## ABOUT THIS EXERCISE
Repeat exactly the lines that run from the one containing "State.reset with settings" to the end of the data, and leave out all others.

## TASK DATA
-- ==== Sys2Proof/Tests/Slice0.lean ====
section
/-! SUPPORT. Tests: each check of WellFormed refuses an ill-formed term, worked examples of the spec, one or two small
facts for each command, and for each statement a state and operands that meet its hypotheses. -/

namespace Sys2Proof.Machine.Tests

/-! ### Helpers -/

/-- The part with the fill DONE, the array free and the receiver idle. -/
def rdy : State :=
  { State.reset with
    mem := ⟨[], 65536, 0⟩, fill := ⟨false, 65536, false⟩, grant := none,
    link := { Link.initial with receiver := .idle } }

/-- The state a command leaves. -/
def after (c : Instr) (s : State) : State :=
  match exec c s with
  | .next t => t
  | _ => s

/-- `rdy` with an operation in progress. -/
def on (op : GrantOp) : State := { rdy with grant := some ⟨op, false⟩ }

/-- `rdy` with an operation in progress that a system reset has left to finish. -/
def orphan (op : GrantOp) : State := { rdy with grant := some ⟨op, true⟩, port := .reset, resetInProgress := true }

/-- `rdy` with a command handed to the Command Unit. -/
def doing (c : SvcCommand) : State :=
  { rdy with executing := some ⟨c, false, false, false⟩, link := { rdy.link with parser := .execute } }

/-- An OPEN record and a PROMOTE_PENDING one. -/
def recs : List ErrRecord :=
  [⟨8, .original, .corrected, some (.data 0), some ⟨3, true⟩, 1, .read, .read, .queued, false, .opened⟩,
    ⟨16, .original, .uncorrectable, none, none, 2, .scrub, .scrub, .none, true, .promotePending⟩]

/-- A full-lane write entry, a partial one and a POISON entry. -/
def full (a : Nat) (d : Word) : Entry := ⟨.busWrite, a, d, .full, false, .waiting⟩
def part (a : Nat) : Entry := ⟨.busWrite, a, 0x11, 1, true, .waiting⟩
def poison (a : Nat) : Entry := ⟨.poison, a, 0, .full, false, .waiting⟩

/-- One bit, two bits, and the mark changed. -/
def one : Upset := ⟨1, 0, false⟩
def two : Upset := ⟨3, 0, false⟩
def mark : Upset := ⟨0, 0, true⟩

/-- A migration of line 1 into slot 0, at cursor `c`. -/
def copying (c : Nat) (step : CopyStep) (held : Option StoredWord) : State :=
  { rdy with
    spareMap := rdy.spareMap.set 0 (.copying 1 c .promotion none), migration := some ⟨0, .original, step, held⟩ }

/-- The scrub SWEEPING its last line of a block. -/
def sweeping : State := { rdy with scrub := ⟨.running .single (.sweeping 1), 0, 7, 0, 0, 0⟩ }

/-- A frame for RELEASE_MODE whose checksum is the next item. -/
def frameAtEnd : State :=
  { rdy with
    link := { rdy.link with
      parser := .collect, frameTimer := some 0, frame := ⟨false, 5, 0, [], 0, .checksum, false⟩,
      fifo := [.character 0xFB false false] } }

/-! ### Well-formed commands -/

theorem test_read_of_no_beat_is_ill_formed : (Instr.readRequest 0 0 false).wellFormed = false := by decide
theorem test_read_of_nine_beats_is_ill_formed : (Instr.readRequest 0 9 false).wellFormed = false := by decide
theorem test_write_of_no_beat_is_ill_formed : (Instr.writeRequest 0 [] false).wellFormed = false := by decide
theorem test_write_of_nine_beats_is_ill_formed :
    (Instr.writeRequest 0 (List.replicate 9 ⟨0, .full⟩) false).wellFormed = false := by decide
theorem test_locked_read_of_no_beat_is_ill_formed : (Instr.lockedReadRequest 0 0 false).wellFormed = false := by decide
theorem test_locked_read_of_nine_beats_is_ill_formed : (Instr.lockedReadRequest 0 9 false).wellFormed = false := by
  decide
theorem test_locked_write_of_no_beat_is_ill_formed : (Instr.lockedWriteRequest 0 [] false).wellFormed = false := by
  decide
theorem test_locked_write_of_nine_beats_is_ill_formed :
    (Instr.lockedWriteRequest 0 (List.replicate 9 ⟨0, .full⟩) false).wellFormed = false := by decide
theorem test_break_after_no_character_is_ill_formed : (Instr.breakReceived 0).wellFormed = false := by decide
theorem test_set_setting_of_a_reaction_is_ill_formed : (Instr.setSetting 0x21 0).wellFormed = false := by decide
theorem test_ill_formed_read_changes_nothing : after (.readRequest 0 0 false) rdy = rdy := by decide +kernel
theorem test_well_formed :
    ([.readRequest 0 1 false, .readRequest 0 8 true, .writeRequest 0 [⟨0, 0⟩] false, .breakReceived 1,
      .setSetting 0x20 0, .setSetting 0x2A 0] : List Instr).all Instr.wellFormed = true := by decide

/-! ### Worked examples -/

theorem test_check_codes :
    [0x00000000, 0x00000001, 0xFFFFFFFF, 0x12345678, 0x12BB56DD].map checkCode = [0x00, 0x43, 0x18, 0x6D, 0x33] := by
  decide +kernel
theorem test_position_of_each_data_bit : dataPositions.length = 32 ∧ dataPositions.Nodup := by decide
theorem test_no_row_gives_bits : decodeTableWord 32 0 = none := rfl
theorem test_withFetchWord : rdy.withFetchWord 8 0 = rdy := rfl
theorem test_reset_is_power_on : (State.reset.poweredOn resetStraps true).settle.grant = State.reset.grant := by
  decide +kernel
theorem test_step_idles_on_an_empty_queue : step State.reset = .next State.reset := rfl
theorem test_response_of_no_payload : response .busy [] true = [0x85, 0x00, 0x7B] := by decide
theorem test_pacer : carries 10 3 8 0 = (83, 0) := by decide
theorem test_record_bytes : (⟨8, .original, .corrected, some (.data 0), some ⟨3, true⟩, 1, .read, .read, .queued, false,
    .opened⟩ : ErrRecord).bytes 2 = [8, 0, 0, 0, 1, 0, 0x43, 1, 1, 1, 1, 0, 0, 2] := by decide

/-! ### Steps and stored words -/

theorem test_hyps_StepRunsFrontCommand :
    ({ rdy with pending := [.tick] } : State).pending = .tick :: [] ∧ rdy.pending = [] := ⟨rfl, rfl⟩

theorem test_hyps_PoisonMarkDecidesDecode :
    (⟨0, 0, true⟩ : StoredWord).mark = true ∧ (encoded 7).mark = false := ⟨rfl, rfl⟩

/-- One stored word for each row of R11, at the ends of the row's range of s. -/
theorem test_hyps_ClassificationOfErrors :
    syndromeOf (encoded 5) = ⟨0, false⟩ ∧ syndromeOf ⟨0, 0x40, false⟩ = ⟨0, true⟩ ∧
    syndromeOf ⟨1, 0, false⟩ = ⟨3, true⟩ ∧ syndromeOf ⟨0x80000000, 0, false⟩ = ⟨38, true⟩ ∧
    syndromeOf ⟨0, 1, false⟩ = ⟨1, true⟩ ∧ syndromeOf ⟨0, 0x20, false⟩ = ⟨32, true⟩ ∧
    syndromeOf ⟨0, 0x41, false⟩ = ⟨1, false⟩ ∧ syndromeOf ⟨0x02000000, 0x20, false⟩ = ⟨63, false⟩ ∧
    syndromeOf ⟨0x80000000, 0x41, false⟩ = ⟨39, true⟩ ∧ syndromeOf ⟨0x02000000, 0x60, false⟩ = ⟨63, true⟩ ∧
    (0 : Fin 39) ≠ 38 := by decide +kernel

/-! ### The upstream port -/

theorem test_hyps_RequestHeldOrRefused :
    ({ rdy with port := .reset } : State).port ≠ .ready ∧ rdy.held = none ∧ Presentable rdy ∧
    ({ rdy with held := some (readOf 0 1 false false) } : State).held = some (readOf 0 1 false false) ∧
    readOf 0 1 false false ≠ readOf 0 2 false false ∧
    LockAdmits { rdy with lock := some ⟨0, .held, some 1, false⟩ } (writeOf 0 [⟨0, .full⟩] true false) ∧
    requestOf (.readRequest 0 1 false) = some (readOf 0 1 false false) ∧
    (Instr.writeRequest 0 [⟨0, .full⟩] false).wellFormed = true ∧
    ¬ ModeAdmits { rdy with faults := { rdy.faults with mode := .contained } } (writeOf 0 [⟨0, .full⟩] false false) ∧
    ¬ ModeAdmits { rdy with faults := { rdy.faults with mode := .halted } } (readOf 0 1 false false) ∧
    ModeAdmits rdy (readOf 0 2 true false) ∧ (readOf 0 2 true false).count ≠ 1 ∧
    ModeAdmits { rdy with lock := some ⟨0, .held, some 1, false⟩ } (readOf 0 1 true false) ∧
    ModeAdmits rdy (writeOf 0 [⟨0, .full⟩] true false) ∧ rdy.lock = none ∧
    ¬ RangeAdmits rdy (readOf 65471 2 false false) ∧ LockAdmits rdy (readOf 65471 2 false false) ∧
    ¬ GuardAdmits { rdy with settings := { rdy.settings with guardLo := 1 } } (writeOf 1023 [⟨0, 0⟩] false false) := by
  decide +kernel

theorem test_held_request_is_presented_again :
    let s : State := { rdy with held := some (readOf 65472 1 false false) }
    (after (.readRequest 65472 1 false) s).held = none ∧ (after (.readRequest 65472 1 false) s).upSent = [.beatError] ∧
    after (.readRequest 65471 1 false) s = s := by decide +kernel
theorem test_read_beyond_range_is_refused :
    (after (.readRequest 65471 2 false) rdy).upSent = [.beatError] ∧
    (after (.readRequest 65471 2 false) rdy).faults.alert = true := by decide +kernel

/-- A state for each case of a plain READ. -/
theorem test_hyps_PlainReadServed :
    (Instr.readRequest 7 1 false).wellFormed = true ∧ Presentable rdy ∧ Admitted rdy (readOf 7 1 false false) ∧
    Admitted { rdy with settings := { rdy.settings with rangePolicy := .quiet } } (readOf 65472 8 false false) ∧
    newestEntry [full 7 5, full 7 6] 7 = some (full 7 6) ∧ newestEntry [poison 7] 7 = some (poison 7) ∧
    newestEntry [part 7] 7 = some (part 7) ∧ newestEntry rdy.queue 7 = none ∧
    (({ rdy with readAhead := ⟨.valid 0 false (List.replicate 8 (.good 9)), .empty⟩ } : State).touchLine
      7).readAhead.entryFor 0 = .valid 0 false (List.replicate 8 (.good 9)) ∧
    (({ rdy with readAhead := ⟨.empty, .filling 0 false []⟩ } : State).touchLine 7).readAhead.entryFor 0 =
      .filling 0 false [] ∧
    (rdy.touchLine 7).readAhead.entryFor 0 = .empty ∧ (0 < 1 ∧ 7 < rdy.straps.visible) ∧
    (State.reset.fill.filling = true ∧ State.reset.fill.watermark ≤ (State.reset.translate 7).1) := by
  decide +kernel

theorem test_read_forwards_the_newest_entry :
    (after (.readRequest 7 2 false) { rdy with queue := [full 7 5, full 8 6] }).upSent = [.beatOk 5, .beatOk 6] := by
  decide +kernel
theorem test_read_of_an_unfilled_word_is_zero : (after (.readRequest 7 1 false) State.reset).upSent = [.beatOk 0] := by
  decide +kernel

theorem test_hyps_PrefetchStart :
    let s : State := { rdy with settings := { rdy.settings with readAhead := true } }
    s.settings.readAhead = true ∧ 0 / 8 + 1 < s.straps.visible / 8 ∧ s.readAhead.e0.line? ≠ some 1 ∧
    s.readAhead.e1.line? ≠ some 1 ∧ (∀ e ∈ s.queue, e.kind = .busWrite ∨ e.kind = .lockedWrite → e.address / 8 ≠ 1) ∧
    s.fill.filling = false ∧
    (∀ n, s.spareMap.get n = .free) ∧ (s.touchLine 0).readAhead = ⟨.filling 1 false [], .empty⟩ := by
  decide +kernel

/-- Both entries taken, entry 1 the one started earlier, and a PREFETCH grant in progress for it or for the other. -/
def evicting (i : Fin 2) : State :=
  { on (.prefetch (some i) 24 24 .original) with
    settings := { rdy.settings with readAhead := true }, readAhead := ⟨.valid 4 false [], .filling 3 true []⟩ }

theorem test_hyps_PrefetchStart_grant :
    ((evicting 1).readAhead.e0 ≠ .empty ∧ (evicting 1).readAhead.e1 ≠ .empty ∧
      (evicting 1).readAhead.e0.startedEarlier = false) ∧
    (evicting 1).grant = some ⟨.prefetch (some 1) 24 24 .original, false⟩ ∧
    (∀ x loc k o, (evicting 0).grant ≠ some ⟨.prefetch (some 1) x loc k, o⟩) ∧
    ((evicting 1).touchLine 0).grant = some ⟨.prefetch none 24 24 .original, false⟩ ∧
    ((evicting 1).touchLine 0).readAhead = ⟨.valid 4 true [], .filling 1 false []⟩ ∧
    ((evicting 0).touchLine 0).grant = (evicting 0).grant := by
  refine ⟨by decide +kernel, rfl, fun x loc k o h => ?_, by decide +kernel, by decide +kernel, by decide +kernel⟩
  injection h with h
  injection h with h
  injection h with h
  exact absurd h (by decide)
theorem test_prefetch_started_during_the_fill_is_zero :
    let s : State := { State.reset with settings := { rdy.settings with readAhead := true } }
    (s.touchLine 0).readAhead.e0 = .valid 1 false (List.replicate 8 (.good 0)) := by decide +kernel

## RESPONSE FOR THIS EXERCISE
    let s : State := { State.reset with settings := { rdy.settings with readAhead := true } }
    (s.touchLine 0).readAhead.e0 = .valid 1 false (List.replicate 8 (.good 0)) := by decide +kernel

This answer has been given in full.